(Material provided)

/-- As far as STATUS is concerned an event is a reset, a command word, or an access that keeps it
(R13, R24, R140). -/
theorem performEvent_status {e : HostEvent} {s t : State} (h : performEvent e s = .next t) :
    (e = .reset ∧ t.status = Status.reset) ∨
    (∃ w, e = .write 0 4 w ∧ CommandStatus w s.status t.status) ∨
    ((∀ w, e ≠ .write 0 4 w) ∧ e ≠ .reset ∧ t.status = s.status) := by
  rcases performEvent_next h with ⟨rfl, rfl⟩ | ⟨n, rfl, rfl⟩ | ⟨n, v, rfl, hn, rfl⟩ | ⟨w, rfl, hrun⟩ |
    ⟨-, ⟨off, width, rfl, -, rfl⟩ | ⟨off, width, v, rfl, hillegal, rfl⟩⟩
  · exact .inl ⟨rfl, rfl⟩
  · exact .inr (.inr ⟨nofun, nofun, rfl⟩)
  · refine .inr (.inr ⟨fun w hw => hn ?_, nofun, State.storeReg_status _ n v⟩)
    injection hw with hoff
    exact (regOffset_eq_zero_iff n).mp hoff
  · have hcommand : CommandStatus w { s with hostData := none }.status t.status := runCommand_status hrun
    exact .inr (.inl ⟨w, rfl, hcommand⟩)
  · exact .inr (.inr ⟨nofun, nofun, rfl⟩)
  · refine .inr (.inr ⟨fun w hw => ?_, nofun, rfl⟩)
    injection hw with hoff hwidth
    subst hoff hwidth
    exact nomatch hillegal

/-- Settles O13: of the command words only INIT's changes INIT_DONE, and sets it. -/
theorem initDoneSetOnlyByInit : Obligations.InitDoneSetOnlyByInit := by
  intro e s t h
  rcases performEvent_status h with ⟨rfl, ht⟩ | ⟨w, rfl, hcommand⟩ | ⟨hw, hr, ht⟩
  · simp [ht, Status.reset]
  · simp only [HostEvent.write.injEq, true_and, ← decodeCommand_eq_init_iff]
    generalize t.status = after at hcommand ⊢
    cases hcommand with
    | illegal hd => simp [hd]
    | init hd => simp [hd]
    | early hd hi hinit => simp [hd, hi]
    | compress hd hinit => simp [hinit]
    | decompress hd hinit => simp [hinit]
  · simp [ht, hw, hr]

/-- Settles O14: the two failing cases of a command word set ERR_STICKY, the others keep it. -/
theorem errStickySetOnlyByFailure : Obligations.ErrStickySetOnlyByFailure := by
  intro e s t h
  rcases performEvent_status h with ⟨rfl, ht⟩ | ⟨w, rfl, hcommand⟩ | ⟨hw, hr, ht⟩
  · simp [ht, Status.reset]
  · simp only [HostEvent.write.injEq, true_and, exists_eq_left', ne_eq, ← decodeCommand_eq_init_iff]
    generalize t.status = after at hcommand ⊢
    cases hcommand with
    | illegal hd => simp [hd]
    | init hd => simp [hd]
    | early hd hi hinit => simp [hd, hi, hinit]
    | compress hd hinit => simp [hd, hinit]
    | decompress hd hinit => simp [hd, hinit]
  · simp [ht, hw, hr]

/-- Settles O15: each case of a command word names its LAST_ERR. -/
theorem lastErrDescribesLastCommand : Obligations.LastErrDescribesLastCommand := by
  intro e s t h
  rcases performEvent_status h with ⟨rfl, ht⟩ | ⟨w, rfl, hcommand⟩ | ⟨hw, hr, ht⟩
  · simp
  · simp only [HostEvent.write.injEq, true_and, forall_eq', ne_eq]
    generalize t.status = after at hcommand ⊢
    cases hcommand with
    | illegal hd => simp [hd]
    | init hd => simp [hd]
    | early hd hi hinit => simp [hd, hi, hinit]
    | compress hd hinit => simp [hd, hinit]
    | decompress hd hinit => simp [hd, hinit]
  · simp [ht, hw, hr]

/-! ### Host accesses to the register file -/

theorem performEvent_read_regOffset (n : RegName) (s : State) :
    performEvent (.read (regOffset n) 4) s = .next { s with hostData := some (readWord s n) } := by
  simp [performEvent, hostRead, accessedReg_regOffset]

theorem performEvent_write_regOffset {n : RegName} (hn : n ≠ .cmd) (v : Word) (s : State) :
    performEvent (.write (regOffset n) 4 v) s = .next ({ s with hostData := none }.storeReg n v) := by
  simp only [performEvent, hostWrite, accessedReg_regOffset]

/-- Settles O21: each is the write of the register its offset names. -/
theorem hostWriteStoresOneRegister : Obligations.HostWriteStoresOneRegister := fun s v =>
  ⟨fun i => performEvent_write_regOffset (n := .inPix i) nofun v s,
    performEvent_write_regOffset (n := .inBlockHi) nofun v s,
    performEvent_write_regOffset (n := .inBlockLo) nofun v s,
    fun i => performEvent_write_regOffset (n := .outPix i) nofun v s⟩

theorem State.shown_store (s : State) (n : RegName) (v : Word) : s.shown n (DataReg.store v) = v :=
  s.shown_of_written n rfl

theorem State.shown_storeReg (s : State) (n m : RegName) (v : Word) (d : DataReg) :
    (s.storeReg n v).shown m d = s.shown m d := by
  simp [State.shown]

theorem readWord_storeReg_of_ne (s : State) {n m : RegName} (h : n ≠ m) (v : Word) :
    readWord (s.storeReg n v) m = readWord s m := by
  cases m with
  | inPix i => simp only [readWord, State.shown_storeReg, State.storeReg_inPix_get, if_neg h]
  | outPix i => simp only [readWord, State.shown_storeReg, State.storeReg_outPix_get, if_neg h]
  | _ => simp [readWord, State.shown_storeReg, h]

/-- A register the host can write shows the word it wrote (R14, R15, R17). -/
theorem readWord_storeReg_same (s : State) {n : RegName} (v : Word)
    (hn : (∃ i, n = .inPix i) ∨ n = .inBlockHi ∨ n = .inBlockLo ∨ ∃ i, n = .outPix i) :
    readWord (s.storeReg n v) n = v := by
  rcases hn with ⟨i, rfl⟩ | rfl | rfl | ⟨i, rfl⟩
  · simp only [readWord, State.storeReg_inPix_get, if_true, State.shown_store]
  · simp only [readWord, State.storeReg_inBlockHi, if_true, State.shown_store]
  · simp only [readWord, State.storeReg_inBlockLo, if_true, State.shown_store]
  · simp only [readWord, State.storeReg_outPix_get, if_true, State.shown_store]

theorem readWord_hostData (s : State) (answer : Option Word) (m : RegName) :
    readWord { s with hostData := answer } m = readWord s m := by
  cases m <;> rfl

/-- Settles O22: the write stores into the one register, and a read depends on its own register only. -/
theorem readAfterWriteGivesWord : Obligations.ReadAfterWriteGivesWord := by
  intro s t n m v hn h
  have hcmd : n ≠ .cmd := by rintro rfl; simp at hn
  rw [performEvent_write_regOffset hcmd] at h
  cases h
  refine ⟨readWord_storeReg_same _ v hn, fun hm => ?_⟩
  rw [readWord_storeReg_of_ne _ hm.symm, readWord_hostData]

/-! ### Unwritten registers, read strictly -/

theorem modelFault_read_dataReg {s : State} {n : RegName} {d : DataReg} (h : s.dataReg n = some d) :
    modelFault s (.read (regOffset n) 4) = if d.isWritten then none else some .unwrittenRead := by
  simp [modelFault, accessedReg_regOffset, h]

(End Material provided)

▶ [Task goal]: Each entry needs to be copied out exactly.

▶ [Result]:
/-- As far as STATUS is concerned an event is a reset, a command word, or an access that keeps it
(R13, R24, R140). -/
theorem performEvent_status {e : HostEvent} {s t : State} (h : performEvent e s = .next t) :
    (e = .reset ∧ t.status = Status.reset) ∨
    (∃ w, e = .write 0 4 w ∧ CommandStatus w s.status t.status) ∨
    ((∀ w, e ≠ .write 0 4 w) ∧ e ≠ .reset ∧ t.status = s.status) := by
  rcases performEvent_next h with ⟨rfl, rfl⟩ | ⟨n, rfl, rfl⟩ | ⟨n, v, rfl, hn, rfl⟩ | ⟨w, rfl, hrun⟩ |
    ⟨-, ⟨off, width, rfl, -, rfl⟩ | ⟨off, width, v, rfl, hillegal, rfl⟩⟩
  · exact .inl ⟨rfl, rfl⟩
  · exact .inr (.inr ⟨nofun, nofun, rfl⟩)
  · refine .inr (.inr ⟨fun w hw => hn ?_, nofun, State.storeReg_status _ n v⟩)
    injection hw with hoff
    exact (regOffset_eq_zero_iff n).mp hoff
  · have hcommand : CommandStatus w { s with hostData := none }.status t.status := runCommand_status hrun
    exact .inr (.inl ⟨w, rfl, hcommand⟩)
  · exact .inr (.inr ⟨nofun, nofun, rfl⟩)
  · refine .inr (.inr ⟨fun w hw => ?_, nofun, rfl⟩)
    injection hw with hoff hwidth
    subst hoff hwidth
    exact nomatch hillegal

/-- Settles O13: of the command words only INIT's changes INIT_DONE, and sets it. -/
theorem initDoneSetOnlyByInit : Obligations.InitDoneSetOnlyByInit := by
  intro e s t h
  rcases performEvent_status h with ⟨rfl, ht⟩ | ⟨w, rfl, hcommand⟩ | ⟨hw, hr, ht⟩
  · simp [ht, Status.reset]
  · simp only [HostEvent.write.injEq, true_and, ← decodeCommand_eq_init_iff]
    generalize t.status = after at hcommand ⊢
    cases hcommand with
    | illegal hd => simp [hd]
    | init hd => simp [hd]
    | early hd hi hinit => simp [hd, hi]
    | compress hd hinit => simp [hinit]
    | decompress hd hinit => simp [hinit]
  · simp [ht, hw, hr]

/-- Settles O14: the two failing cases of a command word set ERR_STICKY, the others keep it. -/
theorem errStickySetOnlyByFailure : Obligations.ErrStickySetOnlyByFailure := by
  intro e s t h
  rcases performEvent_status h with ⟨rfl, ht⟩ | ⟨w, rfl, hcommand⟩ | ⟨hw, hr, ht⟩
  · simp [ht, Status.reset]
  · simp only [HostEvent.write.injEq, true_and, exists_eq_left', ne_eq, ← decodeCommand_eq_init_iff]
    generalize t.status = after at hcommand ⊢
    cases hcommand with
    | illegal hd => simp [hd]
    | init hd => simp [hd]
    | early hd hi hinit => simp [hd, hi, hinit]
    | compress hd hinit => simp [hd, hinit]
    | decompress hd hinit => simp [hd, hinit]
  · simp [ht, hw, hr]

/-- Settles O15: each case of a command word names its LAST_ERR. -/
theorem lastErrDescribesLastCommand : Obligations.LastErrDescribesLastCommand := by
  intro e s t h
  rcases performEvent_status h with ⟨rfl, ht⟩ | ⟨w, rfl, hcommand⟩ | ⟨hw, hr, ht⟩
  · simp
  · simp only [HostEvent.write.injEq, true_and, forall_eq', ne_eq]
    generalize t.status = after at hcommand ⊢
    cases hcommand with
    | illegal hd => simp [hd]
    | init hd => simp [hd]
    | early hd hi hinit => simp [hd, hi, hinit]
    | compress hd hinit => simp [hd, hinit]
    | decompress hd hinit => simp [hd, hinit]
  · simp [ht, hw, hr]

/-! ### Host accesses to the register file -/

theorem performEvent_read_regOffset (n : RegName) (s : State) :
    performEvent (.read (regOffset n) 4) s = .next { s with hostData := some (readWord s n) } := by
  simp [performEvent, hostRead, accessedReg_regOffset]

theorem performEvent_write_regOffset {n : RegName} (hn : n ≠ .cmd) (v : Word) (s : State) :
    performEvent (.write (regOffset n) 4 v) s = .next ({ s with hostData := none }.storeReg n v) := by
  simp only [performEvent, hostWrite, accessedReg_regOffset]

/-- Settles O21: each is the write of the register its offset names. -/
theorem hostWriteStoresOneRegister : Obligations.HostWriteStoresOneRegister := fun s v =>
  ⟨fun i => performEvent_write_regOffset (n := .inPix i) nofun v s,
    performEvent_write_regOffset (n := .inBlockHi) nofun v s,
    performEvent_write_regOffset (n := .inBlockLo) nofun v s,
    fun i => performEvent_write_regOffset (n := .outPix i) nofun v s⟩

theorem State.shown_store (s : State) (n : RegName) (v : Word) : s.shown n (DataReg.store v) = v :=
  s.shown_of_written n rfl

theorem State.shown_storeReg (s : State) (n m : RegName) (v : Word) (d : DataReg) :
    (s.storeReg n v).shown m d = s.shown m d := by
  simp [State.shown]

theorem readWord_storeReg_of_ne (s : State) {n m : RegName} (h : n ≠ m) (v : Word) :
    readWord (s.storeReg n v) m = readWord s m := by
  cases m with
  | inPix i => simp only [readWord, State.shown_storeReg, State.storeReg_inPix_get, if_neg h]
  | outPix i => simp only [readWord, State.shown_storeReg, State.storeReg_outPix_get, if_neg h]
  | _ => simp [readWord, State.shown_storeReg, h]

/-- A register the host can write shows the word it wrote (R14, R15, R17). -/
theorem readWord_storeReg_same (s : State) {n : RegName} (v : Word)
    (hn : (∃ i, n = .inPix i) ∨ n = .inBlockHi ∨ n = .inBlockLo ∨ ∃ i, n = .outPix i) :
    readWord (s.storeReg n v) n = v := by
  rcases hn with ⟨i, rfl⟩ | rfl | rfl | ⟨i, rfl⟩
  · simp only [readWord, State.storeReg_inPix_get, if_true, State.shown_store]
  · simp only [readWord, State.storeReg_inBlockHi, if_true, State.shown_store]
  · simp only [readWord, State.storeReg_inBlockLo, if_true, State.shown_store]
  · simp only [readWord, State.storeReg_outPix_get, if_true, State.shown_store]

theorem readWord_hostData (s : State) (answer : Option Word) (m : RegName) :
    readWord { s with hostData := answer } m = readWord s m := by
  cases m <;> rfl

/-- Settles O22: the write stores into the one register, and a read depends on its own register only. -/
theorem readAfterWriteGivesWord : Obligations.ReadAfterWriteGivesWord := by
  intro s t n m v hn h
  have hcmd : n ≠ .cmd := by rintro rfl; simp at hn
  rw [performEvent_write_regOffset hcmd] at h
  cases h
  refine ⟨readWord_storeReg_same _ v hn, fun hm => ?_⟩
  rw [readWord_storeReg_of_ne _ hm.symm, readWord_hostData]

/-! ### Unwritten registers, read strictly -/

theorem modelFault_read_dataReg {s : State} {n : RegName} {d : DataReg} (h : s.dataReg n = some d) :
    modelFault s (.read (regOffset n) 4) = if d.isWritten then none else some .unwrittenRead := by
  simp [modelFault, accessedReg_regOffset, h]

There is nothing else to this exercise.